In some embodiments the composition comprises a carrageenan or a mixture of a carrageenans at a concentration of 0.01% to 10% w/w, preferably at a concentration of 0.01% to about 5% or 1% to about 7% w/w.

In some embodiments, the composition includes lecithin. In some embodiments, the composition further includes lecithin. Lecithin is a generic term to designate any group of fatty substances occurring in animal and plant tissues that are composed of phosphoric acid, choline, fatty acids, glycerol, glycolipids, triglycerides, and phospholipids (e.g., phosphatidylcholine, phosphatidylethanolamine, and phosphatidylinositol).
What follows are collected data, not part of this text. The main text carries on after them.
-- ==== Sys2Proof/Laws/Events.lean ====
section
/-!
SUPPORT. What the operations of the event fabric can do, said once for each (R438, R439, R442, R444): they move the event rings, the
Pocket, the notice's mailbox and the registers that `eventReg` names, and leave every other piece of state alone.
-/
namespace Sys2Proof.Machine

/-- The state differs from another at most in what the event fabric moves, and in registers of which `P` holds. -/
structure FabricOnly (P : Nat → Prop) (s t : State) : Prop where
  reg : ∀ a, ¬ P a → t.reg a = s.reg a
  pending : t.pending = s.pending
  now : t.now = s.now
  free : t.free = s.free
  fx : t.fx = s.fx
  lc : t.lc = s.lc
  slotB : t.slotB = s.slotB
  grid : t.grid = s.grid
  time : t.time = s.time
  mem : t.mem = s.mem
  poison : t.poison = s.poison
  aud : t.aud = s.aud
  seq : t.seq = s.seq
  mac : t.mac = s.mac
  eng : t.eng = s.eng
  fr : t.fr = s.fr
  scrub : t.scrub = s.scrub
  ep : t.ep = s.ep
  port : t.port = s.port
  arb : t.arb = s.arb
  pd : t.pd = s.pd
  cle : t.cle = s.cle
  vm : t.vm = s.vm
  gov : t.gov = s.gov
  prt : t.prt = s.prt
  ctc : t.ctc = s.ctc
  loop : t.loop = s.loop
  est : t.est = s.est
  hmk : t.hmk = s.hmk
  wiring : t.wiring = s.wiring
  wiringNext : t.wiringNext = s.wiringNext
  chn : t.chn = s.chn
  clp : t.clp = s.clp
  din : t.din = s.din

theorem FabricOnly.refl (P : Nat → Prop) (s : State) : FabricOnly P s s := by
  constructor <;> intros <;> rfl

theorem FabricOnly.trans {P : Nat → Prop} {s t u : State} (h : FabricOnly P s t) (g : FabricOnly P t u) : FabricOnly P s u where
  reg a ha := (g.reg a ha).trans (h.reg a ha)
  pending := g.pending.trans h.pending
  now := g.now.trans h.now
  free := g.free.trans h.free
  fx := g.fx.trans h.fx
  lc := g.lc.trans h.lc
  slotB := g.slotB.trans h.slotB
  grid := g.grid.trans h.grid
  time := g.time.trans h.time
  mem := g.mem.trans h.mem
  poison := g.poison.trans h.poison
  aud := g.aud.trans h.aud
  seq := g.seq.trans h.seq
  mac := g.mac.trans h.mac
  eng := g.eng.trans h.eng
  fr := g.fr.trans h.fr
  scrub := g.scrub.trans h.scrub
  ep := g.ep.trans h.ep
  port := g.port.trans h.port
  arb := g.arb.trans h.arb
  pd := g.pd.trans h.pd
  cle := g.cle.trans h.cle
  vm := g.vm.trans h.vm
  gov := g.gov.trans h.gov
  prt := g.prt.trans h.prt
  ctc := g.ctc.trans h.ctc
  loop := g.loop.trans h.loop
  est := g.est.trans h.est
  hmk := g.hmk.trans h.hmk
  wiring := g.wiring.trans h.wiring
  wiringNext := g.wiringNext.trans h.wiringNext
  chn := g.chn.trans h.chn
  clp := g.clp.trans h.clp
  din := g.din.trans h.din

theorem FabricOnly.mono {P Q : Nat → Prop} {s t : State} (h : FabricOnly P s t) (hpq : ∀ a, P a → Q a) : FabricOnly Q s t :=
  { h with reg := fun a ha => h.reg a (fun hp => ha (hpq a hp)) }

theorem FabricOnly.setReg {P : Nat → Prop} (s : State) (a v : Nat) (h : P a) : FabricOnly P s (s.setReg a v) := by
  constructor
  · intro b hb
    exact reg_setReg_ne s a b v (fun e => hb (e ▸ h))
  all_goals simp

theorem FabricOnly.setFld {P : Nat → Prop} (s : State) (a lo w x : Nat) (h : P a) : FabricOnly P s (s.setFld a lo w x) :=
  FabricOnly.setReg s a _ h

theorem FabricOnly.setBit {P : Nat → Prop} (s : State) (a i : Nat) (b : Bool) (h : P a) : FabricOnly P s (s.setBit a i b) :=
  FabricOnly.setReg s a _ h

theorem FabricOnly.stampReg {P : Nat → Prop} (s : State) (a : Nat) (h : P a) : FabricOnly P s (s.stampReg a) :=
  FabricOnly.setReg s a _ h

theorem FabricOnly.set_mbx (P : Nat → Prop) (s : State) (x : MbxGrp) : FabricOnly P s { s with mbx := x } := by
  constructor
  · intro a _; exact reg_congr rfl rfl a
  all_goals rfl

theorem FabricOnly.set_pw (P : Nat → Prop) (s : State) (x : PowerSt) : FabricOnly P s { s with pw := x } := by
  constructor
  · intro a _; exact reg_congr rfl rfl a
  all_goals rfl

theorem FabricOnly.set_nug (P : Nat → Prop) (s : State) (x : NugSt) : FabricOnly P s { s with nug := x } := by
  constructor
  · intro a _; exact reg_congr rfl rfl a
  all_goals rfl

theorem FabricOnly.set_evt (P : Nat → Prop) (s : State) (x : EvtSt) : FabricOnly P s { s with evt := x } := by
  constructor
  · intro a _; exact reg_congr rfl rfl a
  all_goals rfl

theorem FabricOnly.set_jnl (P : Nat → Prop) (s : State) (x : JnlSt) : FabricOnly P s { s with jnl := x } := by
  constructor
  · intro a _; exact reg_congr rfl rfl a
  all_goals rfl

/-! ## The notice (R444) -/

/-- The registers that a notice may move. -/
def noticeReg (a : Nat) : Prop := a = Reg.NUG_STS ∨ (0x92300 ≤ a ∧ a < 0x92340)

theorem mbxSelf_notice (s : State) (msg : BitVec 2048) : FabricOnly noticeReg s (s.mbxSelf 40 0 msg) := by
  have m : ∀ o, o < 0x40 → noticeReg (0x92300 + o) := fun o h => Or.inr ⟨by omega, by omega⟩
  have e1 : noticeReg (Reg.MBX_STS 40) := m 4 (by omega)
  have e2 : noticeReg (Reg.MBX_COLLIDE_CNT 40) := m 0x1C (by omega)
  have e3 : noticeReg (Reg.MBX_SEQ 40) := m 8 (by omega)
  have e4 : noticeReg (Reg.MBX_POST_STAMP 40) := m 0x20 (by omega)
  have e5 : noticeReg (Reg.MBX_FETCH_SEQ 40) := m 0xC (by omega)
  have e6 : noticeReg (Reg.MBX_ACK_CODE 40) := m 0x14 (by omega)
  have e7 : noticeReg (Reg.MBX_ACK_SEQ 40) := m 0x18 (by omega)
  have e8 : noticeReg (Reg.MBX_ACK_STAMP 40) := m 0x28 (by omega)
  have e9 : noticeReg Reg.NUG_STS := Or.inl rfl
  have hput : ∀ (s : State) (ag : Nat) (p : Option (Fin 64)), FabricOnly noticeReg s (s.mbxPut 40 ag msg p) := by
    intro s ag p
    unfold State.mbxPut
    refine FabricOnly.trans ?_ (FabricOnly.set_mbx _ _ _)
    refine FabricOnly.trans ?_ (FabricOnly.setFld _ _ _ _ _ e1)
    refine FabricOnly.trans ?_ (FabricOnly.setBit _ _ _ _ e1)
    refine FabricOnly.trans ?_ (FabricOnly.setBit _ _ _ _ e1)
    refine FabricOnly.trans ?_ (FabricOnly.stampReg _ _ e4)
    refine FabricOnly.trans ?_ (FabricOnly.setReg _ _ _ e3)
    split
    · exact FabricOnly.trans (FabricOnly.setBit _ _ _ _ e1) (FabricOnly.setReg _ _ _ e2)
    · exact FabricOnly.refl _ _
  have htaken : ∀ s : State, FabricOnly noticeReg s (s.mbxTaken 40) := by
    intro s
    unfold State.mbxTaken State.updBox
    exact FabricOnly.trans (FabricOnly.setReg _ _ _ e5) (FabricOnly.set_mbx _ _ _)
  have hnot : ∀ (s : State) (p : Fin 64 → SessSt → Bool), FabricOnly noticeReg s (s.notify p) := by
    intro s p
    unfold State.notify
    exact FabricOnly.set_mbx _ _ _
  have hbox : ∀ (s : State) (f : MbxSt → MbxSt), FabricOnly noticeReg s (s.updBox 40 f) := by
    intro s f
    unfold State.updBox
    exact FabricOnly.set_mbx _ _ _
  have hend : ∀ (u : State) (b : MbxSt) (x : NugSt) (p : Fin 64 → SessSt → Bool), FabricOnly noticeReg u
      (if b.fromAgent = 4 then { u with nug := x } else if b.fromAgent = 3 then u.notify p else u) := by
    intro u b x p
    split
    · exact FabricOnly.set_nug _ _ _
    · split
      · exact hnot _ _
      · exact FabricOnly.refl _ _
  have hack : ∀ (s : State) (c : Nat), FabricOnly noticeReg s (s.mbxAck 40 c) := by
    intro s c
    unfold State.mbxAck
    have h0 : FabricOnly noticeReg s (((s.setReg (Reg.MBX_ACK_CODE (40 : Fin 64)) (c % 65536)).setReg (Reg.MBX_ACK_SEQ (40 : Fin 64))
        (s.reg (Reg.MBX_FETCH_SEQ (40 : Fin 64)))).stampReg (Reg.MBX_ACK_STAMP (40 : Fin 64))) :=
      FabricOnly.trans (FabricOnly.trans (FabricOnly.setReg _ _ _ e6) (FabricOnly.setReg _ _ _ e7)) (FabricOnly.stampReg _ _ e8)
    have h1 := FabricOnly.trans h0 (FabricOnly.setBit _ (Reg.MBX_STS (40 : Fin 64)) 2 true e1)
    have h2 : ∀ (u : State), FabricOnly noticeReg s u → FabricOnly noticeReg s
        ((if u.reg (Reg.MBX_SEQ (40 : Fin 64)) = s.reg (Reg.MBX_FETCH_SEQ (40 : Fin 64)) then u.setBit (Reg.MBX_STS (40 : Fin 64)) 0 false else u)) := by
      intro u hu
      split
      · exact FabricOnly.trans hu (FabricOnly.setBit _ _ _ _ e1)
      · exact hu
    have h3 := FabricOnly.trans (h2 _ h1) (hbox _ (fun x => { x with fetched := false }))
    dsimp only
    exact FabricOnly.trans h3 (hend _ _ _ _)
  unfold State.mbxSelf
  split
  · unfold State.mbxArrive
    dsimp only
    refine FabricOnly.trans (hput s 0 none) ?_
    generalize s.mbxPut 40 0 msg none = u
    split
    · split
      · exact FabricOnly.trans (FabricOnly.set_pw _ _ _) (FabricOnly.setBit _ _ _ _ e9)
      · exact FabricOnly.refl _ _
    · split
      · exact hnot _ _
      · exact FabricOnly.refl _ _
    · split
      · exact FabricOnly.refl _ _
      · refine FabricOnly.trans (htaken u) ?_
        split
        · exact FabricOnly.set_nug _ _ _
        · exact hack _ _
    · exact FabricOnly.refl _ _
  · exact FabricOnly.refl _ _

/-- All a notice can do. -/
theorem irqNotice_only (s : State) (page : Nat) : FabricOnly noticeReg s (s.irqNotice page) := by
  unfold State.irqNotice
  split
  · exact mbxSelf_notice s _
  · exact FabricOnly.refl _ _

/-! ## Interrupts, counters and events (R439, R442) -/

/-- All a rise of interrupt bits can do: bits of the page's IRQ_STS, and the notice. -/
theorem irqSet_only (s : State) (page mask : Nat) :
    FabricOnly (fun a => a = Reg.IRQ_STS page ∨ noticeReg a) s (s.irqSet page mask) := by
  unfold State.irqSet
  dsimp only
  split
  · exact FabricOnly.trans (FabricOnly.setReg s _ _ (Or.inl rfl)) ((irqNotice_only _ page).mono (fun _ h => Or.inr h))
  · exact FabricOnly.setReg s _ _ (Or.inl rfl)

/-- All the advance of a counter can do: the counter, and at saturation its page's SAT (R439). -/
theorem addCnt_only (s : State) (a n : Nat) :
    FabricOnly (fun b => b = a ∨ b = Reg.IRQ_STS (a / 4096) ∨ noticeReg b) s (s.addCnt a n) := by
  unfold State.addCnt
  dsimp only
  split
  · exact FabricOnly.trans (FabricOnly.setReg s _ _ (Or.inl rfl)) ((irqSet_only _ _ 8).mono (fun _ h => Or.inr h))
  · exact FabricOnly.setReg s _ _ (Or.inl rfl)

theorem eventReg_notice (page a : Nat) (h : noticeReg a) : eventReg page a = true := by
  rcases h with h | ⟨h1, h2⟩
  · simp [eventReg, h]
  · simp [eventReg, h1, h2]

theorem evRingPut_only (s : State) (e : EvRec) (page : Nat) :
    FabricOnly (fun a => eventReg page a = true) s (s.evRingPut e) := by
  unfold State.evRingPut State.inc
  dsimp only
  refine FabricOnly.trans ?_ (FabricOnly.set_evt _ _ _)
  refine FabricOnly.trans ?_ (FabricOnly.setReg _ _ _ (by simp [eventReg]))
  split
  · refine (addCnt_only s _ 1).mono ?_
    rintro a (h | h | h)
    · simp [eventReg, h]
    · simp [eventReg, h, Reg.EVT_LOST]
    · exact eventReg_notice page a h
  · exact FabricOnly.refl _ _

theorem evPdPut_only (s : State) (e : EvRec) (page : Nat) :
    FabricOnly (fun a => eventReg page a = true) s (s.evPdPut e) := by
  unfold State.evPdPut State.inc
  dsimp only
  refine FabricOnly.trans ?_ (FabricOnly.set_evt _ _ _)
  split
  · refine (addCnt_only s _ 1).mono ?_
    rintro a (h | h | h)
    · simp [eventReg, h]
    · simp [eventReg, h, Reg.EVT_LOST]
    · exact eventReg_notice page a h
  · exact FabricOnly.refl _ _

theorem pocketFault_only (s : State) (e : EvRec) (page : Nat) :
    FabricOnly (fun a => eventReg page a = true) s (s.pocketFault e) := by
  unfold State.pocketFault
  dsimp only
  exact FabricOnly.trans (FabricOnly.setReg _ _ _ (by simp [eventReg])) (FabricOnly.set_jnl _ _ _)

theorem post_irq_only (s : State) (page sev : Nat) :
    FabricOnly (fun a => eventReg page a = true) s
      ((if 1 ≤ sev then s.irqSet page 4 else s).stampReg (Reg.LAST_EVT_STAMP page)) := by
  refine FabricOnly.trans ?_ (FabricOnly.stampReg _ _ (by simp [eventReg]))
  split
  · refine (irqSet_only s page 4).mono ?_
    rintro a (h | h)
    · simp [eventReg, h]
    · exact eventReg_notice page a h
  · exact FabricOnly.refl _ _

/-- All that the record of an event can do (R442): `q` may be any page, the fabric's own registers are the same for all. -/
theorem postRecord_only (s : State) (page sev code unit cause v0 v1 v2 q : Nat) :
    FabricOnly (fun a => eventReg q a = true) s (s.postRecord page sev code unit cause v0 v1 v2) := by
  unfold State.postRecord
  dsimp only
  split
  · exact FabricOnly.refl _ _
  · split
    · exact FabricOnly.set_evt _ _ _
    · exact FabricOnly.set_evt _ _ _
    · split
      · split
        · exact FabricOnly.trans (evPdPut_only _ _ q) (pocketFault_only _ _ q)
        · exact evPdPut_only _ _ q
      · split
        · exact evRingPut_only _ _ q
        · exact FabricOnly.refl _ _

/-- All that posting an event can do (R442). -/
theorem post_only (s : State) (page sev code unit cause v0 v1 v2 : Nat) :
    FabricOnly (fun a => eventReg page a = true) s (s.post page sev code unit cause v0 v1 v2) :=
  FabricOnly.trans (post_irq_only s page sev) (postRecord_only _ _ _ _ _ _ _ _ _ page)

/-- All that a transition of STATE can do (R438). -/
theorem setBlk_only (s : State) (page st cause : Nat) :
    FabricOnly (fun a => a = Reg.BLK_STS page ∨ eventReg page a = true) s (s.setBlk page st cause) := by
  unfold State.setBlk
  dsimp only
  split
  · exact FabricOnly.setFld _ _ _ _ _ (Or.inl rfl)
  · refine FabricOnly.trans (FabricOnly.trans (FabricOnly.trans (FabricOnly.setFld s _ 0 3 st (Or.inl rfl))
      (FabricOnly.setFld _ _ 8 8 cause (Or.inl rfl))) ?_) ((post_only _ _ _ _ _ _ _ _ _).mono (fun _ h => Or.inr h))
    refine (irqSet_only _ page _).mono ?_
    rintro a (h | h)
    · exact Or.inr (by simp [eventReg, h])
    · exact Or.inr (eventReg_notice page a h)

end Sys2Proof.Machine
end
For example, soybean-derived lecithin dietary supplements are composed of 19-21% phosphatidylcholine, 8-20% phosphatidylethanolamine, 20-21% inositol phosphatides, 33- 35% soybean oil, 2-5% sterols, 5% carbohydrates/free, 1%» moisture, and 5-11% other phosphatides.

Lecithin has low solubility in water, but is an excellent emulsifier. In aqueous solution, its phospholipids can form either liposomes, bilayer sheets, micelles, or lamellar structures, depending on hydration and temperature. This results in a type of surfactant that usually is classified as amphipathic. Lecithin is sold as a food supplement and for medical uses. In some embodiments the composition comprises Lecithin at a concentration of 0% to 10% w/w, preferably at a concentration of about 2% to 8% w/w or about 5% w/w.

In some embodiments, the composition includes beeswax. In some embodiments, the composition further includes beeswax. Beeswax is a natural wax produced in the bee hive of honey bees of the genus Apis. It consists mainly of fatty acid esters and long-chain alcohols. Beeswax has food, cosmetic and pharmaceutical applications. For example, beeswax known as food additive E901, is used in small quantities as a glazing agent to prevent water loss, or used to provide surface protection for some fruits. Soft gelatin capsules and tablet coatings may also incorporate E901.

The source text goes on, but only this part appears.